Beyond planning, the Foundation has supported design studies with integral public engagement components, as well as maintenance, outreach, and programming initiatives to ensure that waterfront spaces became welcoming, highly valued places used and enjoyed by people from now and far into the future.

Progress to Date

Since 2007 the Foundation has invested $30 million in planning, projects, and initiatives up and down the Central and North Delaware River waterfronts. During this time we have supported the planning and development of more than 20 new and revitalized waterfront parks, piers, green spaces, playgrounds, and connector streets; internationally renowned destinations like Spruce Street Harbor Park; an ongoing and comprehensive waterfront arts program; and a waterfront trail extending along a seven-mile span from South Philadelphia to Northeast Philadelphia.

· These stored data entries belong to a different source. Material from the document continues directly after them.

/-- TEMP_SOURCE_TIMEOUT (R193): 1 s without a valid sample of the group's source. -/
def Dev.tempSourceTimeout (s : Dev) (group : Fin 4) : Dev :=
  let g := group.val
  if s.tempSrc g = 255 ∨ bit s.emit.tempDead g then s
  else
    let last := fget count0 s.emit.tempAt g
    let from_ := if last = 0 then fget count0 s.emit.tempNamed g else last - 1
    let s := s.advanceTo (from_ + 1000000000)
    let s := { s with emit := { s.emit with tempDead := setBit s.emit.tempDead g true } }
    ((s.sb (F.EMIT_GROUP_TEMP_VALID g) false).raise C.EMIT_TEMP_INVALID g).derateAll

/-- Default of the store of wires. -/
def star0 (_ : Nat) : StarX := {}
/-- A Starline wire. -/
def Dev.wire (s : Dev) (w : Nat) : StarX := fget star0 s.emit.star w
/-- Replace a Starline wire. -/
def Dev.setWire (s : Dev) (w : Nat) (x : StarX) : Dev := { s with emit := { s.emit with star := fset star0 s.emit.star w x } }

/-- STARLINE_LEN of a wire. -/
def Dev.starLen (s : Dev) (w : Nat) : Nat := bits (s.rd R.EMIT_STARLINE_LEN) (8 * w) 5

/-- Eight steps of the CRC-8 of R195. -/
def crc8Bits : Nat → Nat → Nat
  | 0, c => c
  | n + 1, c => crc8Bits n (if c ≥ 128 then Nat.xor (c * 2 % 256) 7 else c * 2)
/-- The CRC-8 of R195 over bytes. -/
def crc8 (bs : List Nat) : Nat := bs.foldl (fun c b => crc8Bits 8 (Nat.xor c b)) 0

/-- A Starline word (R195). -/
def starWord (code arm flags : Nat) : Nat :=
  let b := arm * 128 + flags % 128
  code % 65536 * 65536 + b * 256 + crc8 [code % 65536 / 256, code % 256, b]

/-- The bits of a Starline word, the first sent first (R194). -/
def wordBits (w : Nat) : List Bool := (List.range 32).map (fun i => bit w (31 - i))

/-- What a transfer with bit period `p` ns makes of its line: levels, high or low, with their length in ns, the gap of 64 us
last (R194). -/
def starLine (p : Nat) (ws : List Nat) : List (Bool × Nat) :=
  (ws.flatMap wordBits).flatMap (fun b =>
    let h := if b then 3 * p / 4 else p / 4
    [(true, h), (false, p - h)]) ++ [(false, 64000)]

/-- The bit period of STARLINE_CFG, ns (R201). -/
def Dev.bitNs (s : Dev) : Nat := 500 * 2^(s.gf F.EMIT_STARLINE_CFG_BIT_TIME % 3)

/-- The length of a transfer of `n` words with its gap, ns (R194, R197). -/
def transferNs (n p : Nat) : Nat := n * 32 * p + 64000

/-- The port that claims a slot of a wire (R195). -/
def Dev.claimant (s : Dev) (w n : Nat) : Option Nat :=
  (List.range 48).find? (fun p => s.on (F.EMIT_PORT_CFG_EN p) && s.gf (F.EMIT_PORT_CFG_WIRE p) == w
    && s.gf (F.EMIT_PORT_CFG_SLOT p) == n)

/-- The words of a wire's transfer (R194, R195). -/
def Dev.wireWords (s : Dev) (w : Nat) : List Nat :=
  (List.range (s.starLen w)).map (fun n => match s.claimant w n with
    | some p => starWord (s.compCode p) 1 (s.gf (F.EMIT_PORT_CURRENT_DRV_FLAGS p))
    | none => starWord 0 0 0)

/-- The codes that a transfer carries for the ports. -/
def Dev.portCodes (s : Dev) : FMap Nat :=
  (List.range 48).foldl (fun m p => fset code0 m p (if s.on (F.EMIT_PORT_CFG_EN p) then s.compCode p else 0)) []

/-- Slots claimed twice or beyond STARLINE_LEN keep the later port's previous PORT_CFG, of `old` (R200); the ports so
adjusted. -/
def Dev.resolveSlots (s old : Dev) : List Nat × Dev :=
  let r := (List.range 48).foldl (fun (a : List (Nat × Nat) × List Nat × Dev) p =>
    let s := a.2.2
    let key := (s.gf (F.EMIT_PORT_CFG_WIRE p), s.gf (F.EMIT_PORT_CFG_SLOT p))
    if !(s.on (F.EMIT_PORT_CFG_EN p)) then a
    else if a.1.contains key ∨ s.starLen key.1 ≤ key.2 then
      let s := s.wr (R.EMIT_PORT_CFG p) (old.rd (R.EMIT_PORT_CFG p))
      let k := (s.gf (F.EMIT_PORT_CFG_WIRE p), s.gf (F.EMIT_PORT_CFG_SLOT p))
      (if s.on (F.EMIT_PORT_CFG_EN p) then a.1 ++ [k] else a.1, a.2.1 ++ [p], s)
    else (a.1 ++ [key], a.2.1, s)) ([], [], s)
  (r.2.1, r.2.2)

/-- A table with a temperature that decreases (R192). -/
def Dev.badTable (s : Dev) (g : Nat) : Bool :=
  (List.range 15).any (fun i => decide (s.gi (F.EMIT_COMP_TAB_TEMP g (i + 1)) < s.gi (F.EMIT_COMP_TAB_TEMP g i)))

/-- A temperature source of R191. -/
def goodSrc (v : Nat) : Bool := decide (v < 24) || (decide (32 ≤ v) && decide (v < 56)) || v == 255

/-- Resolve one item of a set: where `bad` holds, the adjustment is noted with its source and made. -/
def adjust (r : List Nat × Dev) (bad : Dev → Bool) (source : Nat) (fix : Dev → Dev) : List Nat × Dev :=
  if bad r.2 then (r.1 ++ [source], fix r.2) else r

/-- The first group that names a source not of R191. -/
def Dev.badSrc (s : Dev) : Option Nat := (List.range 4).find? (fun g => !(goodSrc (s.tempSrc g)))

/-- The EMIT registers `s` after a set was written over `old`, resolved as they apply (R177, R191, R192, R200 to R202),
with the source of each adjustment. A group whose source changes has no temperature yet (R193). -/
def Dev.emitResolve (s old : Dev) : List Nat × Dev :=
  let r := adjust ([], s) (fun s => decide (s.gf F.EMIT_COLUMN_TIMING_LEAD < 100)) 0 id
  let r := adjust r (fun s => decide (s.gf F.EMIT_COLUMN_TIMING_SPACING < 1000)) 0 id
  let r := adjust r (fun s => decide (s.gf F.EMIT_STARLINE_CFG_BIT_TIME = 3)) 0 (fun s => s.sf F.EMIT_STARLINE_CFG_BIT_TIME 0)
  let r := adjust r (fun s => s.badSrc.isSome) (r.2.badSrc.getD 0) (fun s => s.wr R.EMIT_TEMP_SRC (old.rd R.EMIT_TEMP_SRC))
  let r := (List.range 4).foldl (fun r g =>
    adjust r (fun s => decide (s.gi (F.EMIT_GROUP_DERATE_CUTOFF g) ≤ s.gi (F.EMIT_GROUP_DERATE_KNEE g))) g
      (fun s => s.wr (R.EMIT_GROUP_DERATE g) (old.rd (R.EMIT_GROUP_DERATE g)))) r
  let r := (List.range 4).foldl (fun r g =>
    adjust r (fun s => s.badTable g) g
      (fun s => forN 16 (fun i (s : Dev) => s.wr (R.EMIT_COMP_TAB g i) (old.rd (R.EMIT_COMP_TAB g i))) s)) r
  let r := (List.range 48).foldl (fun r p =>
    adjust r (fun s => decide (256 < s.gf (F.EMIT_PORT_CFG_BURSTS p))) p (fun s => s.sf (F.EMIT_PORT_CFG_BURSTS p) 256)) r
  let b := r.2.resolveSlots old
  (r.1 ++ b.1, (List.range 4).foldl (fun (s : Dev) g => if s.tempSrc g = old.tempSrc g then s else s.nameTemp g) b.2)

/-- Write a list of register values of a page. -/
def Dev.wrAll (s : Dev) (g : Page) (l : List (Nat × Word)) : Dev := l.foldl (fun (s : Dev) e => s.wr ⟨g, e.1⟩ e.2) s

/-- What the next transfer carries (R197): the shadow values as they will apply, or the values in force. -/
def Dev.starSource (s : Dev) (kind : Nat) : Dev :=
  if kind = 1 then
    let x := s.px .emit
    ((s.wrAll .emit x.latched).wrAll .emit x.setOpen).emitResolve s |>.2
  else s

/-- The running transfers have ended: what they carried is staged (R196, R197). A staged compensation update awaits its
apply pulse. -/
def Dev.transferEnd (s : Dev) : Dev :=
  let e := s.emit
  let s := { s with emit := { e with kind := 0, stagedKind := e.kind, stagedCodes := e.carried, carried := [] } }
  let s := if e.kind = 2 then s.sb F.EMIT_STARLINE_STATUS_APPLY_PENDING true else s
  let s := forN 48 (fun p (s : Dev) => s.portCells p) s
  if s.on F.EMIT_STARLINE_STATUS_PRELOAD_BUSY then
    (s.sb F.EMIT_STARLINE_STATUS_PRELOAD_BUSY false).event E.EMIT_PRELOAD_DONE
  else s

The result has been a marked improvement in waterfront access, the number and quality of public waterfront spaces, and the pace and quality of private development spurred by this new public infrastructure.

Just as important, we have continued to deploy funding resources to promote robust community engagement in planning and redevelopment, and inclusive programming and promotion of waterfront sites and amenities. Philadelphians have embraced their emerging new waterfront, claiming pride and ownership in it, and patronizing it in numbers unimaginable only a decade ago.

What We're Learning

The main overall lesson of our work along the waterfront can be summarized by the final and most memorable recommendation of the first document that merged from the public planning process, the 2007 Civic Vision for the Central Delaware: “Keep it real, Philadelphia.” But from the Foundation’s perspective, the most important learning for us as an organization is the value of sustained community engagement and advocacy. The community advocacy and engagement associated with this initiative has provided continuous public support for over a decade, enabling the Vision to survive three mayoral transitions and continue to make progress toward full implementation over the span of many years. As WPF’s Executive Director, Shawn McCaney, who oversaw the early planning work has often commented, “Our ultimate aim wasn’t to create a better plan for the waterfront; our aim was to create a client and public demand for a better plan.”

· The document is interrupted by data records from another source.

/-- Put a calendar mapping in force (R462). -/
def Dev.setMapping (s : Dev) (tai m : Nat) (rate : Int) : Dev :=
  ((s.s64 F.TIME_TAI_BASE_LO_NS F.TIME_TAI_BASE_HI_NS tai).s64 F.TIME_M_BASE_LO_NS F.TIME_M_BASE_HI_NS m).si F.TIME_RATE_RATE rate

/-- The Pole unit broadcasts its mapping (R466). -/
def Dev.sendCalTime (s : Dev) : Dev :=
  if !s.pole ∨ s.unit = 0 then s
  else { s with chain := { s.chain with calSent := s.now } }.broadcast mCalTime (payloadOf [(8, s.g64 F.TIME_TAI_BASE_LO_NS F.TIME_TAI_BASE_HI_NS), (8, s.g64 F.TIME_M_BASE_LO_NS F.TIME_M_BASE_HI_NS),
    (4, s.gf F.TIME_RATE_RATE), (2, s.utcOffset), (1, b2n (s.on F.TIME_CAL_CTRL_TAI_VALID))])

/-- CAL_TIME_BROADCAST (R466): every 125 ms. -/
def Dev.calTimeBroadcast (s : Dev) : Dev :=
  if !s.pole ∨ s.unit = 0 then s else (s.advanceTo (s.chain.calSent + 125000000)).sendCalTime

/-- A mapping change that moves calendar time at the present by more than 1 us is broadcast (R466); `was` is TAI before it. -/
def Dev.mappingSync (s : Dev) (was : Nat) : Dev :=
  if 1000 < max was (s.tai s.now) - min was (s.tai s.now) then s.sendCalTime else s

/-- CAL_TIME (R462, R466): adopted by every unit but the Pole unit, and passed on. -/
def Dev.calTime (s : Dev) (port : Fin 2) (m : ChainMsg) : Dev :=
  if m.src = s.unit ∧ s.unit ≠ 0 then s
  else
    let g := fun (i : Nat) => m.args.getD i 0
    let s := s.relay port.val mCalTime m.src (payloadOf [(8, g 0), (8, g 1), (4, g 2), (2, g 3), (1, g 4)])
    if s.pole then s
    else
      let s := (s.setMapping (g 0) (g 1) (toSigned 32 (g 2 % 2^32))).sf F.TIME_UTC_OFFSET_OFFSET (g 3)
      let s := { s with chain := { s.chain with calAt := s.now } }
      (s.sf F.TIME_CAL_CTRL_ACTIVE_SRC (if g 4 % 2 = 1 then 3 else 0)).setTaiValid (g 4 % 2 == 1)

/-- CAL_TIME_ABSENT (R466): 1 s without CAL_TIME. -/
def Dev.calTimeAbsent (s : Dev) : Dev :=
  if s.pole ∨ !(s.on F.TIME_CAL_CTRL_TAI_VALID) then s
  else ((s.advanceTo (s.chain.calAt + 1000000000)).sf F.TIME_CAL_CTRL_ACTIVE_SRC 0).setTaiValid false

/-- SET_CTRL.GO (R463): only under HOST, that is on the Pole unit with SRC = HOST. -/
def Dev.setCtrlGo (s : Dev) (_ : Requester) : Dev :=
  if !s.pole ∨ s.on F.TIME_CAL_CTRL_SRC then s.refuse .time
  else
    let was := s.tai s.now
    let s := s.setMapping (s.g64 F.TIME_SET_TAI_LO_NS F.TIME_SET_TAI_HI_NS) (s.g64 F.TIME_SET_M_LO_NS F.TIME_SET_M_HI_NS) 0
    ((s.sf F.TIME_CAL_CTRL_ACTIVE_SRC 1).setTaiValid true).mappingSync was

/-- PORT_INFO (R442, R470): a request (one field) is answered; an answer is kept for the entries that name its port; the
last field says whether the answering unit is ALIGNED or SOURCE (log 62). -/
def Dev.portInfo (s : Dev) (_port : Fin 2) (m : ChainMsg) : Dev :=
  let p := m.args.getD 0 0
  if m.dst ≠ s.unit then
    let ans := m.args.length ≠ 1
    s.sendTo mPortInfo m.dst m.src (payloadOf (if ans then [(1, p), (1, m.args.getD 1 0), (2, m.args.getD 2 0), (2, m.args.getD 3 0), (1, m.args.getD 4 0)] else [(1, p)]))
  else if m.args.length = 1 then
    if 48 ≤ p then s
    else s.sendTo mPortInfo m.src s.unit (payloadOf [(1, p), (1, s.gf (F.EMIT_PORT_CFG_PHASE p)), (2, s.gf (F.EMIT_PORT_CODE_BASE p)),
      (2, s.gf (F.EMIT_PORT_CODE_STEP p)), (1, b2n (s.coord p))])
  else
    forN 8 (fun x (s : Dev) =>
      if s.gf (F.CODE_XL_UNIT x) = m.src ∧ s.gf (F.CODE_XL_PORT x) = p ∧ bit s.chain.asked x then
        { s with chain := { s.chain with xl := fset (fun _ => []) s.chain.xl x (m.args.drop 1 ++ [1]) } }
      else s) s

/-- The state of an enabled entry whose question went out at the last frame start (R470). -/
def Dev.xlState (s : Dev) (x : Nat) : Nat :=
  let u := s.gf (F.CODE_XL_UNIT x)
  let a := fget (fun _ => []) s.chain.xl x
  let st := s.gf F.CHAIN_ALIGN_STATUS_STATE
  match s.distance s.unit u with
  | none => 2
  | some d =>
    if 8 < d then 3
    else if (st ≠ 1 ∧ st ≠ 3) ∨ (a.length = 6 ∧ a.getD 4 0 = 0) then 4
    else if a.length < 5 ∨ a.getD 0 0 ≠ s.gf (F.CHAIN_XL_CODE_PHASE x) ∨ a.getD 1 0 ≠ s.gf (F.CHAIN_XL_CODE_BASE x)
        ∨ a.getD 2 0 ≠ s.gf (F.CHAIN_XL_CODE_STEP x) then 5
    else if a.getD 3 0 % 2 = 0 then 6
    else 0

/-- Entries are judged at a frame start and asked anew (R176, R470): a state that the topology decides applies at once, the
answer's at the next frame start. -/
def Dev.xlFrame (s : Dev) : Dev :=
  let s := forN 8 (fun x (s : Dev) =>
    let set := fun (s : Dev) (st : Nat) =>
      let s := (s.sf (F.CHAIN_XL_STATE_STATE x) st).sf (F.CHAIN_XL_STATE_DISTANCE x) ((s.distance s.unit (s.gf (F.CODE_XL_UNIT x))).getD 0)
      s.sf (F.CODE_XL_STATUS x) (match st with | 0 => 1 | 2 => 3 | 3 => 2 | _ => 0)
    if !(s.on (F.CODE_XL_EN x)) then set s 1
    else
      let st := s.xlState x
      if bit s.chain.asked x ∨ st = 2 ∨ st = 3 ∨ st = 4 then
        let s := set s st
        let s := if st = 5 then s.raise C.CHAIN_XL_MISMATCH x else s
        if st ≠ 0 then s.raise C.CODE_XL_REFUSED x else s
      else s) s
  let s := { s with chain := { s.chain with xl := [], asked := 0 } }
  forN 8 (fun x (s : Dev) =>
    let u := s.gf (F.CODE_XL_UNIT x)
    if s.on (F.CODE_XL_EN x) ∧ (s.distance s.unit u).isSome then
      { s with chain := { s.chain with asked := setBit s.chain.asked x true } }.sendTo mPortInfo u s.unit (payloadOf [(1, s.gf (F.CODE_XL_PORT x))])
    else s) s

Creative communities emerge organically, and for waterfront projects to flourish they require integral community participation from the very first conceptual designs, through to post-completion stewardship and usage. The 2011 Master Plan for the Central Delaware calls for each of the public parks approximately every half-mile along the waterfront to be distinctive, tailored to its local environmental conditions, existing infrastructure, and neighborhood fabric. For these spaces to be successful, they must respond to community needs, feel authentic to neighborhood residents, and be open and welcoming to people from all backgrounds. We have seen this important process unfold over the course of a decade. It started with Race Street Pier in Old City, constructed as a formalized public park abutting the Columbus Boulevard frontage, which accommodates socializing, leisure activities, weekly yoga classes, and much more.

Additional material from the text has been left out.